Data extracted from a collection
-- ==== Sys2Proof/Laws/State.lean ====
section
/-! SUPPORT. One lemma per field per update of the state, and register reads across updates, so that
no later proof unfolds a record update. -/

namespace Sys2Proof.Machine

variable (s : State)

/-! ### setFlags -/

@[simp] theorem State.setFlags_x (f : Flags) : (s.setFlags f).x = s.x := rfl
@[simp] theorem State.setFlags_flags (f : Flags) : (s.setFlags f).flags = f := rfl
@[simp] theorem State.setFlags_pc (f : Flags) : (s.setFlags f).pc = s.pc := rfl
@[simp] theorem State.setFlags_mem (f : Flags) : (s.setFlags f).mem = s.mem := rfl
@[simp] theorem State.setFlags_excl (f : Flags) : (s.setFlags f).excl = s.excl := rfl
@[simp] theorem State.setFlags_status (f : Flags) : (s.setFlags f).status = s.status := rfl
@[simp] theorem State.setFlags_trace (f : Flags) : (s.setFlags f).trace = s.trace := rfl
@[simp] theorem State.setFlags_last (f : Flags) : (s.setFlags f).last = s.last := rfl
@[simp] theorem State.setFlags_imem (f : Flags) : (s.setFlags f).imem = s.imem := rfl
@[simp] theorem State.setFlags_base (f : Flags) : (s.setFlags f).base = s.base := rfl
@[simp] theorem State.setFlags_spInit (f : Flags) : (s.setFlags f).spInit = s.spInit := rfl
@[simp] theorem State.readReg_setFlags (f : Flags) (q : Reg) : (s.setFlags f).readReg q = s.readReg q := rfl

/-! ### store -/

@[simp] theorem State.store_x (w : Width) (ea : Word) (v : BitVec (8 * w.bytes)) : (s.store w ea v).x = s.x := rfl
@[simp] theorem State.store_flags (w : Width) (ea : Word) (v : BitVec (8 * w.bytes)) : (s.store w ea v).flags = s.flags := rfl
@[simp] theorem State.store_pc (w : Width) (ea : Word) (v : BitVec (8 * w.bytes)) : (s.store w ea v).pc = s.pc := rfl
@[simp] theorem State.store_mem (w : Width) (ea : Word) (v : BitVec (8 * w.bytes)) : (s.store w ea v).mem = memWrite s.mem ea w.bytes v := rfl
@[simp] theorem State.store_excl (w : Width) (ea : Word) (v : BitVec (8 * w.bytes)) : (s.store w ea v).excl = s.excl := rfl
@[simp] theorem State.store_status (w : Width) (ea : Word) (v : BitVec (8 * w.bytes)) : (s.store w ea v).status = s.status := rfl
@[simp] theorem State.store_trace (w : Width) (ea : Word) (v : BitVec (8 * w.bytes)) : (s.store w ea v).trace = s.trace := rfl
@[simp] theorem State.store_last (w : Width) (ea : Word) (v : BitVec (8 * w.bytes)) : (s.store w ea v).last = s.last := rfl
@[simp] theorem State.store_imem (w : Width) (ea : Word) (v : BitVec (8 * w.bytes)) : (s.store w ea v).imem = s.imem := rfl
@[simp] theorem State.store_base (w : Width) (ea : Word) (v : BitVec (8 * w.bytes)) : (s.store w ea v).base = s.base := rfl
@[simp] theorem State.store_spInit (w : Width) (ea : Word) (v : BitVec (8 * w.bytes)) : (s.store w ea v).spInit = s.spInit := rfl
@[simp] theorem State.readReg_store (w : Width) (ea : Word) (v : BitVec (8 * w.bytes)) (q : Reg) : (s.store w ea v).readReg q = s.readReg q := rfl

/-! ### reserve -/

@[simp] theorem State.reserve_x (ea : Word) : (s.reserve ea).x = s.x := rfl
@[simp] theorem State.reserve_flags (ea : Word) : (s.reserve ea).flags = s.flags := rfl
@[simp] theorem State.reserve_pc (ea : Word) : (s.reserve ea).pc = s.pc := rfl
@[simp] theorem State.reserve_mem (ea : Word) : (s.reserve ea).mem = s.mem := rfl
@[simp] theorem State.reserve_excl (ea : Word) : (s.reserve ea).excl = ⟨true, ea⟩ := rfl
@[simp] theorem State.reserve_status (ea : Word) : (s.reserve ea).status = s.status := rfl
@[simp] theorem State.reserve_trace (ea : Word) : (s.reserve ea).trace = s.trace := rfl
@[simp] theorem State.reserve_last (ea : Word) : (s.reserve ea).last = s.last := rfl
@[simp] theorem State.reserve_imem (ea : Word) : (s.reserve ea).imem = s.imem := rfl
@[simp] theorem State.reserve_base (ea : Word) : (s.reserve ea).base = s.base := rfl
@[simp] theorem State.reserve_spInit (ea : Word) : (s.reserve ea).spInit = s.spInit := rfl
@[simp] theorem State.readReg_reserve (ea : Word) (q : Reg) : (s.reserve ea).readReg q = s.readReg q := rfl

Task goal » The records above must be written out again exactly.

Result of this exercise »
-- ==== Sys2Proof/Laws/State.lean ====
section
/-! SUPPORT. One lemma per field per update of the state, and register reads across updates, so that
no later proof unfolds a record update. -/

namespace Sys2Proof.Machine

variable (s : State)

/-! ### setFlags -/

@[simp] theorem State.setFlags_x (f : Flags) : (s.setFlags f).x = s.x := rfl
@[simp] theorem State.setFlags_flags (f : Flags) : (s.setFlags f).flags = f := rfl
@[simp] theorem State.setFlags_pc (f : Flags) : (s.setFlags f).pc = s.pc := rfl
@[simp] theorem State.setFlags_mem (f : Flags) : (s.setFlags f).mem = s.mem := rfl
@[simp] theorem State.setFlags_excl (f : Flags) : (s.setFlags f).excl = s.excl := rfl
@[simp] theorem State.setFlags_status (f : Flags) : (s.setFlags f).status = s.status := rfl
@[simp] theorem State.setFlags_trace (f : Flags) : (s.setFlags f).trace = s.trace := rfl
@[simp] theorem State.setFlags_last (f : Flags) : (s.setFlags f).last = s.last := rfl
@[simp] theorem State.setFlags_imem (f : Flags) : (s.setFlags f).imem = s.imem := rfl
@[simp] theorem State.setFlags_base (f : Flags) : (s.setFlags f).base = s.base := rfl
@[simp] theorem State.setFlags_spInit (f : Flags) : (s.setFlags f).spInit = s.spInit := rfl
@[simp] theorem State.readReg_setFlags (f : Flags) (q : Reg) : (s.setFlags f).readReg q = s.readReg q := rfl

/-! ### store -/

@[simp] theorem State.store_x (w : Width) (ea : Word) (v : BitVec (8 * w.bytes)) : (s.store w ea v).x = s.x := rfl
@[simp] theorem State.store_flags (w : Width) (ea : Word) (v : BitVec (8 * w.bytes)) : (s.store w ea v).flags = s.flags := rfl
@[simp] theorem State.store_pc (w : Width) (ea : Word) (v : BitVec (8 * w.bytes)) : (s.store w ea v).pc = s.pc := rfl
@[simp] theorem State.store_mem (w : Width) (ea : Word) (v : BitVec (8 * w.bytes)) : (s.store w ea v).mem = memWrite s.mem ea w.bytes v := rfl
@[simp] theorem State.store_excl (w : Width) (ea : Word) (v : BitVec (8 * w.bytes)) : (s.store w ea v).excl = s.excl := rfl
@[simp] theorem State.store_status (w : Width) (ea : Word) (v : BitVec (8 * w.bytes)) : (s.store w ea v).status = s.status := rfl
@[simp] theorem State.store_trace (w : Width) (ea : Word) (v : BitVec (8 * w.bytes)) : (s.store w ea v).trace = s.trace := rfl
@[simp] theorem State.store_last (w : Width) (ea : Word) (v : BitVec (8 * w.bytes)) : (s.store w ea v).last = s.last := rfl
@[simp] theorem State.store_imem (w : Width) (ea : Word) (v : BitVec (8 * w.bytes)) : (s.store w ea v).imem = s.imem := rfl
@[simp] theorem State.store_base (w : Width) (ea : Word) (v : BitVec (8 * w.bytes)) : (s.store w ea v).base = s.base := rfl
@[simp] theorem State.store_spInit (w : Width) (ea : Word) (v : BitVec (8 * w.bytes)) : (s.store w ea v).spInit = s.spInit := rfl
@[simp] theorem State.readReg_store (w : Width) (ea : Word) (v : BitVec (8 * w.bytes)) (q : Reg) : (s.store w ea v).readReg q = s.readReg q := rfl

/-! ### reserve -/

@[simp] theorem State.reserve_x (ea : Word) : (s.reserve ea).x = s.x := rfl
@[simp] theorem State.reserve_flags (ea : Word) : (s.reserve ea).flags = s.flags := rfl
@[simp] theorem State.reserve_pc (ea : Word) : (s.reserve ea).pc = s.pc := rfl
@[simp] theorem State.reserve_mem (ea : Word) : (s.reserve ea).mem = s.mem := rfl
@[simp] theorem State.reserve_excl (ea : Word) : (s.reserve ea).excl = ⟨true, ea⟩ := rfl
@[simp] theorem State.reserve_status (ea : Word) : (s.reserve ea).status = s.status := rfl
@[simp] theorem State.reserve_trace (ea : Word) : (s.reserve ea).trace = s.trace := rfl
@[simp] theorem State.reserve_last (ea : Word) : (s.reserve ea).last = s.last := rfl
@[simp] theorem State.reserve_imem (ea : Word) : (s.reserve ea).imem = s.imem := rfl
@[simp] theorem State.reserve_base (ea : Word) : (s.reserve ea).base = s.base := rfl
@[simp] theorem State.reserve_spInit (ea : Word) : (s.reserve ea).spInit = s.spInit := rfl
@[simp] theorem State.readReg_reserve (ea : Word) (q : Reg) : (s.reserve ea).readReg q = s.readReg q := rfl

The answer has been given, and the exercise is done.